その後ろでは斧が振り回されている。それを避けた2頭の犬のようなモンスターの、片方はどこからか飛んできた矢に脚を貫かれた。片方は着地、斧を持った大男に飛びかかろうとしたが、柄で小突かれ弾き飛ばされる。
弾き飛ばされた犬型は、両足を揃えて着地し、再度走り出そうとして――横から飛ぶようにやってきた別の影に気づく。

「……っらぁ!」

剣を持ったトールが半ば上から刺そうとしたが、犬型はとっさに飛び退き、脚力で逃げようとする。
だが、その鼻先にかすめたのは、数本の矢。犬型はなんとかその場に踏みとどまり、追加で落ちてきた矢がととっ!と軽い音を立ててその眼の前にまとめて地面に突き刺さる。
そこに、斧を構えたベルソンが走り込んできた。腕を振り上げ、振り下ろし、斜め上から胴体を叩き斬る。ごしゃ、とへしゃげた音。
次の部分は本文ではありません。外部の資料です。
/-! ## Ill-formed operands -/

theorem wf_count : (Instr.mainPowerLoss (2 ^ 64 - 1)).wf = true ∧ (Instr.mainPowerLoss (2 ^ 64)).wf = false := by decide
theorem wf_command_id : (Instr.identify 1 ⟨0, 2 ^ 16, 0, 0⟩ 0).wf = false ∧ (Instr.identify 1 ⟨0, 5, 0, 2 ^ 68⟩ 0).wf = false ∧
    (Instr.identify 1 p0 (2 ^ 64)).wf = false ∧ (Instr.identify 1 p0 4096).wf = true := by decide
theorem wf_place : (Instr.dictionaryWrite 1 (2 ^ 16) 0 (pln [])).wf = false ∧ (Instr.dictionaryWrite 1 0 (2 ^ 8) (pln [])).wf = false := by decide
theorem wf_signed : (Instr.tickPeriodWrite 1 ⟨pf, .signed { sgn 0x2010 0 [] with seq := 2 ^ 64 }, 0⟩).wf = false ∧
    (Instr.stop 1 (.queue q0 { sgn 0x3009 0 [] with role := 256 })).wf = false ∧ (Instr.stop 1 (.dict 0 (own (2 ^ 16) 0 []))).wf = false := by decide
theorem wf_value : (Instr.warmReset 1 (pln (List.replicate 4097 0))).wf = false := by
  show (fits 64 1 && (fits 32 0 && decide ((List.replicate 4097 (0 : Byte)).length ≤ 4096))) = false
  rw [List.length_replicate]
  decide
theorem wf_reserved : (Instr.warmReset 1 ⟨pf, .plain [1], 2 ^ 32⟩).wf = false ∧
    (Instr.loadBundle 1 q0 { source with extents := [⟨4096, 640, 2 ^ 32⟩] }).wf = false ∧ (Instr.recoveryBoot 1 ⟨0, 2 ^ 32⟩ firmware).wf = false ∧
    (Instr.recoveryChunk 1 ⟨0, 2 ^ 32⟩ 0 []).wf = false := by decide
theorem wf_recovery_chunk : (Instr.recoveryChunk 1 ⟨0, 0⟩ (2 ^ 32) []).wf = false ∧ (Instr.recoveryChunk 1 ⟨0, 0⟩ 0 (List.replicate 8177 0)).wf = false := by
  refine ⟨by decide, ?_⟩
  show (fits 64 1 && (fits 32 0 && fits 32 0 && decide ((List.replicate 8177 (0 : Byte)).length ≤ 8176))) = false
  rw [List.length_replicate]
  decide
theorem wf_buffer : (Instr.ledgerRead 1 q0 4096 (2 ^ 32) 0).wf = false ∧ (Instr.rows 1 q0 4096 64 (2 ^ 64) 1 0 []).wf = false ∧
    (Instr.loadBundle 1 q0 { source with total := 2 ^ 64 }).wf = false := by decide
theorem wf_izr : (Instr.izrData 1 (msg { hdr 0 1 1 1 with version := 16 } [])).wf = false ∧
    (Instr.izrData 1 (msg { hdr 0 1 1 1 with length := 2 ^ 32 } [])).wf = false ∧
    (Instr.preemptNotice 1 (.izr (msg { hdr 4 1 1 1 with count := 2 ^ 16 } []) (sgn 0x5800 0 []))).wf = false := by decide
theorem wf_heath_words : (Instr.timeWord 1 0 (2 ^ 64) 0 0).wf = false ∧ (Instr.timeWord 1 0 0 256 0).wf = false ∧
    (Instr.timeWord 1 0 0 0 256).wf = false ∧ (Instr.armWord 1 ⟨0, 256, 0, 0⟩ ⟨0, false, false, 0, [], 0, 0, 0⟩).wf = false ∧
    (Instr.epochReq 1 ⟨0, 0, 0, 0⟩ 256 0 0).wf = false ∧ (Instr.epochReq 1 ⟨0, 0, 0, 0⟩ 0 (2 ^ 16) 0).wf = false ∧
    (Instr.epochReq 1 ⟨0, 0, 0, 0⟩ 0 0 256).wf = false ∧ (Instr.leave 1 ⟨0, 0, 0, 0⟩ 0 0 (2 ^ 64)).wf = false ∧
    (Instr.replayWord 1 ⟨0, 0, 256, 0⟩ 0 0 0).wf = false ∧ (Instr.replayWord 1 ⟨0, 0, 0, 0⟩ 0 (2 ^ 32) 0).wf = false ∧
    (Instr.replayWord 1 ⟨0, 0, 0, 0⟩ 0 0 256).wf = false := by decide
theorem wf_words : (Instr.leave 1 ⟨0, 256, 0, 0⟩ 0 0 0).wf = false ∧ (Instr.leave 1 ⟨0, 0, 0, 2 ^ 32⟩ 0 0 0).wf = false ∧
    (Instr.memberAck 1 ⟨0, 9, 0, 4⟩ ⟨2 ^ 32, 0, 0, 0, 0⟩).wf = false ∧ (Instr.memberAck 1 ⟨0, 9, 0, 4⟩ ⟨4, 0, 0, 2 ^ 16, 0⟩).wf = false := by decide
theorem wf_queue_field : (Instr.queueEnable 1 1 0 (.sqLog 256)).wf = false ∧ (Instr.queueEnable 1 1 0 (.vector (2 ^ 16))).wf = false ∧
    (Instr.queueEnable 1 1 0 (.sqBase (2 ^ 64))).wf = false ∧ (Instr.sqTailDoorbell 1 1 0 (2 ^ 32)).wf = false ∧
    (Instr.cqHeadDoorbell 1 1 0 (2 ^ 32)).wf = false := by decide
theorem wf_entries : (Instr.record 1 q0 (2 ^ 64) 1 8 42).wf = false ∧ (Instr.record 1 q0 8 1 8 (2 ^ 32)).wf = false ∧
    (Instr.recordReadComplete 1 0 (2 ^ 16) .poisoned).wf = false ∧ (Instr.replayHeader 1 q0 (le 63 0)).wf = false ∧
    (Instr.rows 1 q0 8 8 1 (2 ^ 32) 1 []).wf = false ∧ (Instr.createFold 1 p0 (sgn (2 ^ 16) 1 []) (sgn 0x3001 2 [])).wf = false ∧
    (Instr.restore 1 ⟨1, 2 ^ 16, 0, 0⟩ 0 0).wf = false ∧ (Instr.ledgerAck 1 ⟨1, 2 ^ 16, 0, 0⟩ 0).wf = false := by decide
theorem wf_places : (Instr.channelTableWrite 1 256 0 (pln [])).wf = false ∧ (Instr.plotMaskWrite 1 0 256 (pln [])).wf = false ∧
    (Instr.inputBindingWrite 1 0 256 1 (pln [])).wf = false ∧ (Instr.resultBindingWrite 1 0 256 (pln [])).wf = false ∧
    (Instr.segmentedTransferTimeout 1 pf (2 ^ 16) 0).wf = false := by decide
theorem wf_measured : (Instr.supplyWarn 1 .core (2 ^ 16)).wf = false ∧ (Instr.supplyTrip 1 .core (2 ^ 16)).wf = false ∧
    (Instr.filestoreError 1 0 ⟨2 ^ 16, true⟩ 0).wf = false ∧ (Instr.filestoreError 1 0 ⟨0, true⟩ (2 ^ 64)).wf = false := by decide
theorem wf_places_of_the_card : (Instr.scheduledOperation 1 640 0 quiet).wf = false ∧ (Instr.grazingSlot 1 (.tile 640)).wf = false ∧
    (Instr.rootWheelPosition 1 .binning 0 64 (.bin 0)).wf = false ∧ (Instr.rootWheelPosition 1 .dieToDie 0 0 (.codesOut 0 640 0 false)).wf = false ∧
    (Instr.eccCeRate 1 2048).wf = false ∧ (Instr.quadrantFailure 1 0 256).wf = false := by decide

/-! ## Operation words (19, Tables 19.10 and 19.11) -/

theorem test_word_ldwin : decodeOp 0x00000000000000800000100000010010 = some ⟨false, .ldwin 1 0x1000 128⟩ := by decide
theorem test_word_pass_last : decodeOp 0x00000000000000000000000100000113 = some ⟨true, .pass 0 1⟩ := by decide
theorem test_word_lstore : decodeOp 0x0000000000000000000FFA0000070024 = some ⟨false, .lstore 7 0xFFA00⟩ := by decide
theorem test_word_update : decodeOp 0x000000000000000300004000000F0032 = some ⟨false, .update 0xF 0x4000 3⟩ := by decide
theorem test_word_zero : decodeOp 0x00000003000000000000006400000051 = some ⟨false, .zero 0x64 3⟩ := by decide
theorem test_word_copy : decodeOp 0x00000003000000500000006400000050 = some ⟨false, .copy 0x64 0x50 3⟩ := by decide
theorem test_word_fend : decodeOp 0x00000000000000000000000000000063 = some ⟨false, .fend⟩ := by decide
theorem test_word_unlisted : decodeOp 0x00000000000000000000000000000018 = none := by decide
theorem test_word_reserved : decodeOp 0x00000000000000000000000000000263 = none := by decide
theorem test_table_gives_no_words : decodeTableWord 32 5 = none ∧ (card.withFetchWord 32 5).pending = [] := by decide

/-! ## Numbers: the worked examples of 02, 04, 05 and 07 -/

theorem test_budgets : budget 10000 .opA = 15960 ∧ budget 10000 .opB = 12461 ∧ budget 10000 .opC = 8963 := by decide
theorem test_scale_of_round_six : scaleOf 15151505 (codeLimit false 8) = (119304, 0) ∧ scaleWord (119304, 0) = 0x01D20800 := by decide
theorem test_hessian_scale : scaleOf 4194304 (codeLimit true 8) = (16514, 0) ∧ scaleWord (16514, 0) = 0x00408200 := by decide
theorem test_codes : quant 298260 119304 = 2 ∧ quant 417564 119304 = 4 ∧ quant (-298260) 119304 = -2 ∧ quant 15211259 119304 = 127 ∧
    escapes (quant 15211260 119304) 127 = true ∧ quant (-16000000) 119304 = -134 := by decide
theorem test_side_list_entry : sideEntry 0x7F3 18500000 = 0x00100011A49A07F3 := by decide
theorem test_coarse : coarse 2400000 40265318 = true ∧ quant 2400000 317050 = 8 := by decide
theorem test_logistic_gradient : lossGH 2 0 [0] 0 1 = (-8388608, 4194304) := by decide +kernel
theorem test_reciprocal : tableV 0 = 1069563840 ∧ recipIter (2 ^ 30) 1069563840 = 1073725567 ∧ recipIter (2 ^ 30) 1073725567 = 2 ^ 30 := by decide
theorem test_split_gain : lambdaC 16777216 16514 = 1016 ∧ splitGain 9000 120000 (-5000) 80000 1016 = 58872191 := by decide
theorem test_leaf_value : leafValue 1677722 9000 119304 16514 121016 (2 ^ 40) = -901410 := by decide
theorem test_crc : crc32c [0x31, 0x32, 0x33, 0x34, 0x35, 0x36, 0x37, 0x38, 0x39] = 0xE3069283 := by decide +kernel
theorem test_digest : (digest []).take 4 = [0xA7, 0xFF, 0xC6, 0xF8] := by decide +kernel

/-- The cut table of the feature "amount". -/
def amount : CutTable := ⟨0, 3, 0, 0, [(0x4059000000000000, false), (0x406F400000000000, false), (0x406F400000000000, true), (0x408F440000000000, false)]⟩
theorem test_amount_codes : (let code := fun n => countPassed amount (srcVal 3 (le 8 n)).1 0
    code 0x4058FF5C28F5C28F = 0 ∧ code 0x4059000000000000 = 1 ∧ code 0x406F400000000000 = 2 ∧ code 0x406F400000000001 = 3 ∧
    code 0x8000000000000000 = 0 ∧ code 0x7FF0000000000000 = 4) ∧ missingCode 4 = 0xF := by decide +kernel

/-! ## One step -/

theorem test_idle (s : State) (h : s.pending = []) : step s = .next s := by
  unfold step; rw [h]
theorem test_front_first : (match step { card with pending := [.mainPowerLoss 2000005, .ready 2000006 1] } with
    | .next t => t.pending
    | _ => []) = [.ready 2000006 1] := by decide +kernel
theorem test_reset : (State.reset.fold 3).st = .empty ∧ State.reset.cfg.tickPeriod = 10000 ∧ State.reset.cfg.portLayout = 3 ∧
    (State.reset.foldCfg 0).ringPages = 8 ∧ (State.reset.chanCfg 9).mtu = 1500 ∧ State.reset.out = [] := by decide +kernel
theorem test_tick_period : (after (.tickPeriodWrite 2000001 (own 0x2010 0 (le 4 20000))) card).cfg.tickPeriod = 20000 := by decide +kernel
theorem test_unsigned_refused : ((after (.launch 2000001 false (.dict 0 (pln (le 8 4000000)))) (withFold (fold .loaded scoring))).fold 0).st =
    .loaded := by decide +kernel
theorem test_plain_entry : (after (.dictionaryWrite 2000001 0x1017 0 (pln [232, 3])) card).num 0x1017 0 0 = 1000 := by decide +kernel
theorem test_owner_locked_release : codes (after (.ownershipRelease 2000001 (own 0x2110 0 (List.replicate 97 0))) (withFold (fold .loaded scoring))) = [] ∧
    (after (.ownershipRelease 2000001 (own 0x2110 0 (List.replicate 97 0))) (withFold (fold .loaded scoring))).kept.ownerKey = [9] := by decide +kernel
theorem test_launch : (let s := withFold { fold .loaded scoring with led := Ledger.dflt }
    let t := after (.launch 2000001 false (.dict 0 (own 0x3005 0 (le 8 4000000)))) s
    ((t.fold 0).st, (t.fold 0).run.launchAt)) = (.armed, 4000000) := by decide +kernel
theorem test_launch_too_late : ((after (.launch 2000001 false (.dict 0 (own 0x3005 0 (le 8 3000000)))) (withFold (fold .loaded scoring))).fold 0).st =
    .loaded := by decide +kernel
theorem test_force_stop : ((after (.forceStop 2000001 (.dict 0 (own 0x3006 0 [2]))) (withFold running)).fold 0).st = .stopped := by decide +kernel
theorem test_unload : ((after (.unload 2000001 (.dict 0 (own 0x3006 0 [3]))) (withFold (fold .stopped scoring))).fold 0).st = .empty := by decide +kernel
theorem test_warm_reset : (let t := after (.warmReset 2000001 (own 0x2002 0 [1])) (withFold (fold .loaded scoring))
    ((t.fold 0).st, t.power.ready)) = (.empty, false) := by decide +kernel
theorem test_main_power_loss : (after (.mainPowerLoss 2000001) (withFold running)).power.main = false := by decide +kernel
theorem test_pll : (after (.pllLock 1 true) { card with power := { Power.dflt with main := true }, clock := Clock.dflt }).clock.running = true := by
  decide +kernel
theorem test_perst : (after (.perstAssert 2000001) card).power.perst = true := by decide +kernel
theorem test_core_trip : (after (.supplyTrip 2000001 .core 700) card).power.halted = true ∧
    (after (.supplyTrip 2000001 .core 2000) card).power.halted = false := by decide +kernel
theorem test_fold_start : ((after (.foldStart 2000001 0) (withFold (launching scoring))).fold 0).st = .running := by decide +kernel
theorem test_frame_close : ((after (.frameClose 2000001 0) (withFold running)).fold 0).run.closed = true ∧
    ((after (.frameClose 1999999 0) (withFold running)).fold 0).run.closed = true := by decide +kernel
theorem test_divergence : codes ((withFold finished).compareQuad 0 1) = [0x0301] ∧ codes ((withFold finished).compareQuad 0 0) = [] := by
  decide +kernel
theorem test_ladd : ((after (.scheduledOperation 2000001 0 0 quiet) (onTile 0x00000000000000000000000200010021 held)).tile 0).accOf 3 1 = 11 := by
  decide +kernel
theorem test_ladd_wraps : ((after (.scheduledOperation 2000001 0 0 quiet) (onTile 0x00000000000000000000000200010021
    { held with acc := [(49, 0xFFFFFFFFFFFF), (50, 6)] })).tile 0).accOf 3 1 = 5 := by decide +kernel
theorem test_zero : tileBytes (after (.scheduledOperation 2000001 0 0 quiet) (onTile 0x00000002000000000000006400000051 held)) 0 100 3 = [0, 0, 9] := by
  decide +kernel
theorem test_copy : tileBytes (after (.scheduledOperation 2000001 0 0 quiet) (onTile 0x00000003000000500000006400000050 held)) 0 80 3 = [7, 8, 9] := by
  decide +kernel
theorem test_send : tileBytes (after (.scheduledOperation 2000001 0 0 quiet) (onTile 0x00000003000000500000006400010052 held)) 1 80 3 = [7, 8, 9] := by
  decide +kernel
theorem test_beyond_the_store : ends (.scheduledOperation 2000001 0 0 quiet) (onTile 0x0000000300000000000FFFFE00000051 held) = 1 := by decide +kernel
theorem test_write_slot : mread ((after (.hbmSlot 2000001 0 0 1) (slotted 1 4096)).hbm 0).mem 4096 3 = [7, 8, 9] := by decide +kernel
theorem test_slot_outside : ends (.hbmSlot 2000001 0 0 1) (slotted 1 (2 ^ 30)) = 1 := by decide +kernel
theorem test_record : ((after (.record 2000001 q0 8192 (bodyLen scoring + 32) 4096 64) (withFold running)).fold 0).adm.reads.length = 1 := by decide +kernel
theorem test_step_boundary : ((after (.levelStepBoundary 2000001 0) (withFold (grow 7 Grow.dflt))).fold 0).grow.step = 1 := by decide +kernel
theorem test_replay : ((after (.levelStepBoundary 2000001 0) (withFold (grow 8 { Grow.dflt with step := 1, replayCause := some 2 }))).fold 0).grow.inReplay =
    true := by decide +kernel
theorem test_page_open : ((after (.pageOpen 2000001 0) (withFold atEnd)).fold 0).led.nextSeq = 1 := by decide +kernel
theorem test_no_slot : codes (after (.pageOpen 2000001 0) (setFold atEnd { plots with ringPages := 0 })) = [0x0602] := by decide +kernel
theorem test_notice_taken : ((after (.preemptNotice 2000001 (.dict (own 0x5800 0 notice))) (withFold running)).fold 0).pre.lastSeq = some 1 := by decide +kernel
theorem test_journal : (after (.journalCommitBusyEnd 2000001) (writing 2)).sd.nextJ = 1 := by decide +kernel
theorem test_evidence_removed : codes (after (.evidenceRemoved 2000001) (writing 2)) = [0x0A05] := by decide +kernel
theorem test_correction_rate : codes (after (.eccCeRate 1000000000 0x60) corrected) = [0x0502] := by decide +kernel
theorem test_quadrant_failure : (let t := after (.quadrantFailure 2000001 1 1) card
    ((t.quad 1).failed, (t.hbm 2).lost, (t.hbm 3).lost, (t.hbm 4).lost)) = (true, true, true, false) := by decide +kernel
theorem test_spdm_version : ((after (.spdmGetVersion 2000001 1) (attests 0 [] [] .unlocked)).fn 1).spdm.state = 1 := by decide +kernel
theorem test_spdm_order : ((after (.spdmGetCapabilities 2000001 1) (attests 0 [] [] .unlocked)).fn 1).spdm.state = 0 := by decide +kernel
theorem test_start_interface : ((after (.startInterfaceRequest 2000001 1 [3]) (attests 3 [1] [2] .locked)).fn 1).tdi = .run ∧
    ((after (.startInterfaceRequest 2000001 1 [4]) (attests 3 [1] [2] .locked)).fn 1).tdi = .locked := by decide +kernel
theorem test_link_down : ((after (.linkDown 2000001 0 1) second).link 0).state = 0 := by decide +kernel
theorem test_pause : (let s := { card with ports := vset card.ports 0 { Port.dflt with up := true } }
    ((after (.pauseFrame 2000001 0 .clause31 0 64) s).port 0).pausedUntil) = 2000065 := by decide +kernel
theorem test_nmt : (after (.nmtCommand 2000001 .stop) card).shep.nmt = 4 := by decide +kernel
theorem test_bracket_out : (after (.fbPresChange 2000001 true) card).shep.alState = 1 := by decide +kernel
theorem test_doorbell : ((after (.sqTailDoorbell 2000001 1 0 2) queued).fn 1).q0.sqTail = 2 := by decide +kernel
theorem test_function_level_reset : ((after (.functionLevelReset 2000001 1) queued).fn 1).q0.enabled = false ∧
    ((after (.functionLevelReset 2000001 1) queued).fn 2).q0.enabled = true := by decide +kernel
theorem test_drain_deadline : ((after (.noticeDeadline 5000000 0) (withFold { grows 22 with pre := { Preempt.dflt with drain := some drain } })).fold 0).pre.status =
    5 := by decide +kernel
半ばで折られたようなコボルトの死体が転がった。

それらをちらりと見て。
グランヴィーオは目の前の小さな少女に視線を戻す。
自分の腰くらいの背丈、小さな頭に小さな手足。上から見下ろしているので足先は青色のドレスの裾に隠れてしまっている。ラクエは大人しくグランヴィーオを見上げていた。
ひとしきり眺めて、おもむろに彼女の脇に両手を入れ、自分の顔の高さまで持ち上げる。
俗に言う高い高いだということを、グランヴィーオは知らない。
ラクエは、軽かった。
だが、不自然なほどではない。小さな子どもを持ち上げたことはないが、ほぼ同じなのではないだろうか。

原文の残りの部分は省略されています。